Resouce Guides / Microsoft Office 2007
The reviews of many of the other applications in Office 2007 devote considerable time to comparing the new version to the previous one. With OneNote there's not much comparison. The new version is still a freeform note-taking and information organization program, but it has been so thoroughly reworked and extended that it might as well be brand new.
This second version of OneNote is expanded from a personal information manager to a lightweight collaboration tool, and it gains usefulness from new integration with Outlook, in particular. It takes better advantage of connectivity with a mobile client and support for synchronizing notebooks across multiple PCs. And . . . on and on and on. The list of new features is long, but the bottom line is that OneNote is a much more robust application than it was in its first version, released in 2003.
It is a challenge just to describe OneNote adequately, let alone accurately. It's something like the blind men and the elephant:
* If you're an individual user, you might perceive OneNote as a tool for collecting, organizing, and communicating information. All kinds of information. You can type notes into it (or handwrite them, if you have a tablet PC). You can paste in text, or embed whole documents. You can likewise paste in images, send Web pages to OneNote, or capture all or any part of the screen. And where OneNote 2003 was a boutique note-taker with only one notebook allowed, OneNote 2007 is industrial strength - it supports multiple notebooks, and allows you to share them across multiple computers on a network.

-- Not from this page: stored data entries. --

-- ==== Sys2Proof/Certificates/Slice0/Obligations.lean ====
section
/-! DEFINITION. The statements for the provers. -/

open Sys2Proof Sys2Proof.Machine Sys2Proof.Safety

/-- Decoding the bytes of a well-formed instruction gives it back, and leaves what follows (R43, R44, R45, R68). For every
well-formed instruction of a stream, with every operand at every value its word admits, the bytes it is stored as,
followed by any bytes, decode to it and leave those bytes. -/
def Obligations.DecodeInvertsEncode : Prop :=
  ∀ (i : Instr) (rest : List Byte), i.wellFormed = true → isEvent i = false →
    decodeBytes (i.bytes ++ rest) = .ok i rest

/-- A word that decodes is the one word of a well-formed instruction (R43, R44, R45, R68). Whatever word decodes, with the
word after it, decodes to a well-formed instruction of a stream whose encoding is that word (for ldk, the two words):
no two words mean one instruction, and no bit is read past. -/
def Obligations.DecodedWordEncodesBack : Prop :=
  ∀ (x k : Word) (i : Instr), decode x k = .ok i →
    i.wellFormed = true ∧ isEvent i = false ∧ encode i = (if isLdk x then [x, k] else [x])

/-- Words that the manual writes out decode to the instructions it names (R151, R154, R155, R156, R157, R158, R148). The
words 0x1E40_C510_0000_0000 (samo.add.i64 s3, s4, [s5]), 0x1AC0_C510_0000_0000 (scas.i64.acq), 0x0C0F_C000_0000_0005
(jal loop), 0x0C81_4000_0000_0006 (csrr s5, s0, FLOOR), 0x0C20_0000_0000_0000 (wait 0, 0, 0, 0), 0x0C30_0000_0000_0000
(halt) and 0x0C40_0000_0000_0000 (nop) decode to those instructions; the all-zero word decodes to none. -/
def Obligations.DecodesWrittenWords : Prop :=
  decode 0x1E40C51000000000 0 = .ok (.samoAdd { sg := true, ord := .plain, sc := .domain, w := .w64, sd := 3, sa := 5, sb := 4, off := 0 })
  ∧ decode 0x1AC0C51000000000 0 = .ok (.scas { sg := true, ord := .acq, sc := .domain, w := .w64, sd := 3, sa := 5, sb := 4, off := 0 })
  ∧ decode 0x0C0FC00000000005 0 = .ok (.jal 63 5)
  ∧ decode 0x0C81400000000006 0 = .ok (.csrr 5 6)
  ∧ decode 0x0C20000000000000 0 = .ok (.wait 0)
  ∧ decode 0x0C30000000000000 0 = .ok .halt
  ∧ decode 0x0C40000000000000 0 = .ok .nop
  ∧ (∀ k, decode 0 k = .illegal 2)

/-- A step runs the instruction whose bytes stand at the program counter (R43, R44, R135, R137). Where no event waits, the
distributor has nothing to do, the stream whose turn it is runs and has nothing to do before its next instruction, and
the words fetched at its pc decode to an instruction whose registers are ready, the step is exec of that instruction
at the state the fetch leaves, after which the turn passes on. Where a register it names has a write pending, the
stream waits and the turn passes on. (Turns and the inbox are the model's, log entry 3.) -/
def Obligations.StepRunsDecodedInstruction : Prop :=
  ∀ (s t u : State) (x k : Word) (i : Instr),
    s.inbox = [] → distributor s = none → mayRun s = true → nothingFirst s = true →
    FetchesAt s s.front.pc.toNat x t →
    (if isLdk x then FetchesAt t (s.front.pc.toNat + 8) k u else u = t) →
    decode x k = .ok i →
    step s = passTurn (if regsReady u i then exec i u else .next u)

/-- A word that is no instruction takes ILLEGAL_INSN at its address with its reason (R68, R69). Under the same conditions,
a fetched word that does not decode takes the exception ILLEGAL_INSN at the pc with the reason of R68 in TINFO and the
turn passes on; the reason is one of the numbers 1 to 5 that the manual assigns. (Turns are the model's, log entry 3.) -/
def Obligations.IllegalWordTakesTrap : Prop :=
  ∀ (s t : State) (x : Word) (r : Nat),
    s.inbox = [] → distributor s = none → mayRun s = true → nothingFirst s = true →
    FetchesAt s s.front.pc.toNat x t → isLdk x = false → decode x 0 = .illegal r →
    step s = passTurn (.next (stopTrap t (mkTrap causeIllegalInsn r) s.front.pc)) ∧ 1 ≤ r ∧ r ≤ 5

/-- Every step of every state answers a next state (R43, R137, R437). From every state, whatever the inbox holds and
whatever stands at the pc, the step answers a next state: no fault, no refusal. (The inbox is the model's, log entry
3.) -/
def Obligations.EveryStepGoesOn : Prop :=
  ∀ s : State, GoesOn (step s)

/-- The 22 binary scalar operations complete with the results of the table (R146, R147). At every width w, add, sub, mul,
mulh, mulhn, div, divn, rem, remn, and, or, xor, andn, sll, srl, sra, slt, sltn, min, max, minn and maxn go on to the
next instruction with the w-bit result of the table in SD, sign-extended from bit w - 1; the operands are the low w
bits of SA and of SB or the sign-extended immediate. Division by zero gives all ones and leaves the dividend as the
remainder; the most negative number divided by -1 gives itself. s0 as SD stays zero. -/
def Obligations.BinaryAluResults : Prop :=
  ∀ (w : Width) (sd sa : SReg) (b : AluB) (s : State),
    let n := Width.bits w
    let x : BitVec n := (s.rd sa).setWidth n
    let y : BitVec n := (match b with
      | .reg r => s.rd r
      | .imm i => i.signExtend 64 : Word).setWidth n
    let sh := y.toNat % n
    let go (r : BitVec n) : Out := .next ((s.wr sd (r.signExtend 64)).done)
    exec (.add w sd sa b) s = go (x + y) ∧
    exec (.sub_ w sd sa b) s = go (x - y) ∧
    exec (.mul w sd sa b) s = go (x * y) ∧
    exec (.mulh w sd sa b) s = go ((x.signExtend (2 * n) * y.signExtend (2 * n)).extractLsb' n n) ∧
    exec (.mulhn w sd sa b) s = go ((x.setWidth (2 * n) * y.setWidth (2 * n)).extractLsb' n n) ∧
    exec (.div w sd sa b) s = go (if y = 0 then BitVec.allOnes n else x.sdiv y) ∧
    exec (.divn w sd sa b) s = go (if y = 0 then BitVec.allOnes n else x / y) ∧
    exec (.rem w sd sa b) s = go (if y = 0 then x else x.srem y) ∧
    exec (.remn w sd sa b) s = go (if y = 0 then x else x % y) ∧
    exec (.and_ w sd sa b) s = go (x &&& y) ∧
    exec (.or_ w sd sa b) s = go (x ||| y) ∧
    exec (.xor_ w sd sa b) s = go (x ^^^ y) ∧
    exec (.andn w sd sa b) s = go (x &&& ~~~y) ∧
    exec (.sll w sd sa b) s = go (x <<< sh) ∧
    exec (.srl w sd sa b) s = go (x >>> sh) ∧
    exec (.sra w sd sa b) s = go (x.sshiftRight sh) ∧
    exec (.slt w sd sa b) s = go (if x.slt y then 1 else 0) ∧
    exec (.sltn w sd sa b) s = go (if x.ult y then 1 else 0) ∧
    exec (.min_ w sd sa b) s = go (if x.slt y then x else y) ∧
    exec (.max_ w sd sa b) s = go (if x.slt y then y else x) ∧
    exec (.minn w sd sa b) s = go (if x.ult y then x else y) ∧
    exec (.maxn w sd sa b) s = go (if x.ult y then y else x)

/-- clz, ctz, popc, sext, zext, ldk and nop complete with their results (R146, R147, R148, R158). For the low w bits x of
SA: clz gives the number c such that the top c bits of x are zero and the next, if there is one, is 1; ctz the same
from the bottom; popc the number of 1 bits; these and sext are sign-extended from bit w - 1 into SD, zext is zero-
extended. ldk writes its constant and skips its two words; nop changes nothing but goes on. -/
def Obligations.UnaryAluResults : Prop :=
  ∀ (w : Width) (sd sa : SReg) (k : Word) (s : State),
    let n := Width.bits w
    let x : BitVec n := (s.rd sa).setWidth n
    let go (r : BitVec n) : Out := .next ((s.wr sd (r.signExtend 64)).done)
    (∃ c ≤ n, exec (.clz w sd sa) s = go (BitVec.ofNat n c) ∧ (∀ j < c, x.getMsbD j = false) ∧ (c < n → x.getMsbD c = true)) ∧
    (∃ c ≤ n, exec (.ctz w sd sa) s = go (BitVec.ofNat n c) ∧ (∀ j < c, x.getLsbD j = false) ∧ (c < n → x.getLsbD c = true)) ∧
    exec (.popc w sd sa) s = go (BitVec.ofNat n ((List.finRange n).countP (fun j => x.getLsbD j.val))) ∧
    exec (.sext w sd sa) s = go x ∧
    exec (.zext w sd sa) s = .next ((s.wr sd (x.setWidth 64)).done) ∧
    exec (.ldk sd k) s = .next ((s.wr sd k).goto (s.front.pc + 16)) ∧
    exec .nop s = .next s.done

/-- Instructions on scalar registers alone leave all but their destination as it was; s0 reads as zero and discards writes
(R132, R146, R147, R148, R153, R154, R158). Where one of the scalar ALU instructions, ldk, nop, a branch, jal or jalr
goes on, and jalr does not raise ALIGN, every scalar register but the one destination (none for nop and the branches),
every window, every control and status register (the flags among them), every byte of memory, and the whole module
outside the front are as they were; the destination s0 still reads as zero. The pc may change. A write of a register
is what it then reads, for s0 zero; every other register, the windows, the pc and memory are as before; a write to s0
changes nothing at all. -/
def Obligations.RegisterOnlyFrame : Prop :=
  (∀ (i : Instr) (d : Option SReg) (s t : State), scalarOnly i = some d → exec i s = .next t →
      (∀ sd sa imm, i = .jalr sd sa imm → (s.rd sa + imm.signExtend 64).toNat % 8 = 0) →
      (∀ r, d ≠ some r → t.rd r = s.rd r) ∧ t.rd 0 = 0 ∧
      (∀ k, t.rdW k = s.rdW k) ∧ (∀ n, csrRead t n = csrRead s n) ∧ t.front.csr = s.front.csr ∧
      (∀ k, t.mem.get k = s.mem.get k) ∧ { t with front := s.front } = s) ∧
  (∀ (r q : SReg) (v : Word) (s : State),
    (s.wr r v).rd q = (if q = 0 then 0 else if q = r then v else s.rd q) ∧
    s.wr 0 v = s ∧ (s.wr r v).front.w = s.front.w ∧ (s.wr r v).front.pc = s.front.pc ∧ (s.wr r v).mem = s.mem)

/-- Branches compare the full registers and go to PC + 8 × OFFSET, or on; jal and jalr link the instruction after them
(R43, R132, R153, R154). beq, bne, blt, bge (signed), bltn and bgen (unsigned) compare all 64 bits of SA and SB;
taken, the pc becomes pc + 8 × OFFSET, else the instruction after; nothing else of the stream's registers changes.
OFFSET 0 branches to itself. jal writes pc + 8 to SD and goes to pc + 8 × OFFSET. jalr takes its target from SA before
it writes the link, so SD may be SA; with the target a multiple of 8 it writes pc + 8 to SD and goes there, else it
takes ALIGN at its own address with the target as TADDR and no link written. With SD = s0 nothing is linked. -/
def Obligations.BranchesAndJumps : Prop :=
  ∀ (sd sa sb : SReg) (off imm : BitVec 32) (s : State),
    let a := s.rd sa
    let b := s.rd sb
    let t := a + imm.signExtend 64
    let go (c : Prop) [Decidable c] : Out := .next (s.goto (if c then s.front.pc + 8 * off.signExtend 64 else s.front.pc + 8))
    exec (.beq sa sb off) s = go (a = b) ∧
    exec (.bne sa sb off) s = go (a ≠ b) ∧
    exec (.blt sa sb off) s = go (a.toInt < b.toInt) ∧
    exec (.bge sa sb off) s = go (b.toInt ≤ a.toInt) ∧
    exec (.bltn sa sb off) s = go (a.toNat < b.toNat) ∧
    exec (.bgen sa sb off) s = go (b.toNat ≤ a.toNat) ∧
    exec (.jal sd off) s = .next ((s.wr sd (s.front.pc + 8)).goto (s.front.pc + 8 * off.signExtend 64)) ∧
    (t.extractLsb' 0 3 = 0 → exec (.jalr sd sa imm) s = .next ((s.wr sd (s.front.pc + 8)).goto t)) ∧
    (t.extractLsb' 0 3 ≠ 0 → exec (.jalr sd sa imm) s =
      .next (stopTrap s { cause := 0x06, int := false, tinfo := 0, elem := 0, addr := t } s.front.pc)) ∧
    (∀ x, (s.goto x).front.pc = x ∧ (s.goto x).front.s = s.front.s ∧ (s.goto x).front.w = s.front.w ∧ (s.goto x).front.csr = s.front.csr ∧
      (s.goto x).mem = s.mem)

* If you're trying to manage multiple projects, you may find that OneNote is a great tool for letting you track tasks and dates and assignments. You can build to-do lists and then export events to your Outlook calendar. Send e-mails to team members from within OneNote. Sync status flags to Outlook. Use the OneNote Mobile application (if you've got a Windows Mobile smartphone or Pocket PC) to display your to-dos and collect notes to sync back to your PC.
* If you're working in a team, you might settle on OneNote as a collaboration tool that works both synchronously and asynchronously. Multiple users can share a notebook, and work in it simultaneously, with the results being saved and synced to all the copies. You can even do this in real time, in a conference room, for example, with multiple users editing a page to build notes and lists " and even use some new drawing tools. (OneNote has been significantly re-architected to support autosave and range locking within a file.) Disconnected users can edit pages, and their changes are automatically synced to other copies of the notebook when they reconnect to the network. The result, though I hate to use a buzzword, is very wiki-like. (It's also for groups that trust each other - OneNote is not like a wiki in its lack of editing and version controls.)
Multiple Ins, Multiple Outs
The common theme in these very different use models is a richness of functionality and file format that gives you plenty of headroom. In other words, you can use OneNote the way it works for you.
OneNote is a Swiss Army knife for clipping and snipping information. In addition to the usual typing or stylus input, you can cut-and-paste into OneNote: Unlike most applications, screenshots are a good way to get content into OneNote, because it uses OCR to extract searchable text from images. It also automatically includes the URL when you cut-and-paste from a Web site.
You can even print documents into OneNote: a "Send to OneNote 2007" function appears in the list of available printers. This may sound crazy, but it works great for things where the formatting is an essential part of the content's meaning, like math equations and complex desktop publishing projects.
Working with OneNote notebooks is equally flexible. You can create shared notebooks - either notebooks only you use that exist on more than one PC, or notebooks that several people use. OneNote manages communications among the copies to save and synchronize changes in the multiple copies.
Synchronization typically takes place across a network, but you can use the same notebook on two PCs that aren't connected. Create a notebook that is marked for shared use and offline use on a USB drive. Open it on multiple PCs. As long as you don't close it, it stays in the program's cache on each machine, and automatically syncs with the stored version when you reinsert the USB key in that PC.
OneNote offers amazing depth of functionality for personal and shared information management. This is both its greatest strength and its greatest problem. It has far too many functions and features to be called intuitive. You won't sit down in front of a PC running OneNote and do something useful with it immediately. It is one of those applications that take time to learn well, and reward that investment of time by allowing you to do new things in new ways.
A minor example: shortcut keys. OneNote allows you to assign shortcut key combinations to just about any function in the program. If you pay attention to what you're doing routinely in the program and assign those actions to shortcuts, you can increase your efficiency - and the value of OneNote.
Unfortunately, while the value of OneNote may be clear, Microsoft's marketing goals for the product is not: It is included in only three of the seven versions of Office 2007 (Home & Student, Ultimate, and Enterprise). According to Microsoft's Web site, it will continue to be available as a stand-alone (and at $99 rather pricey) package.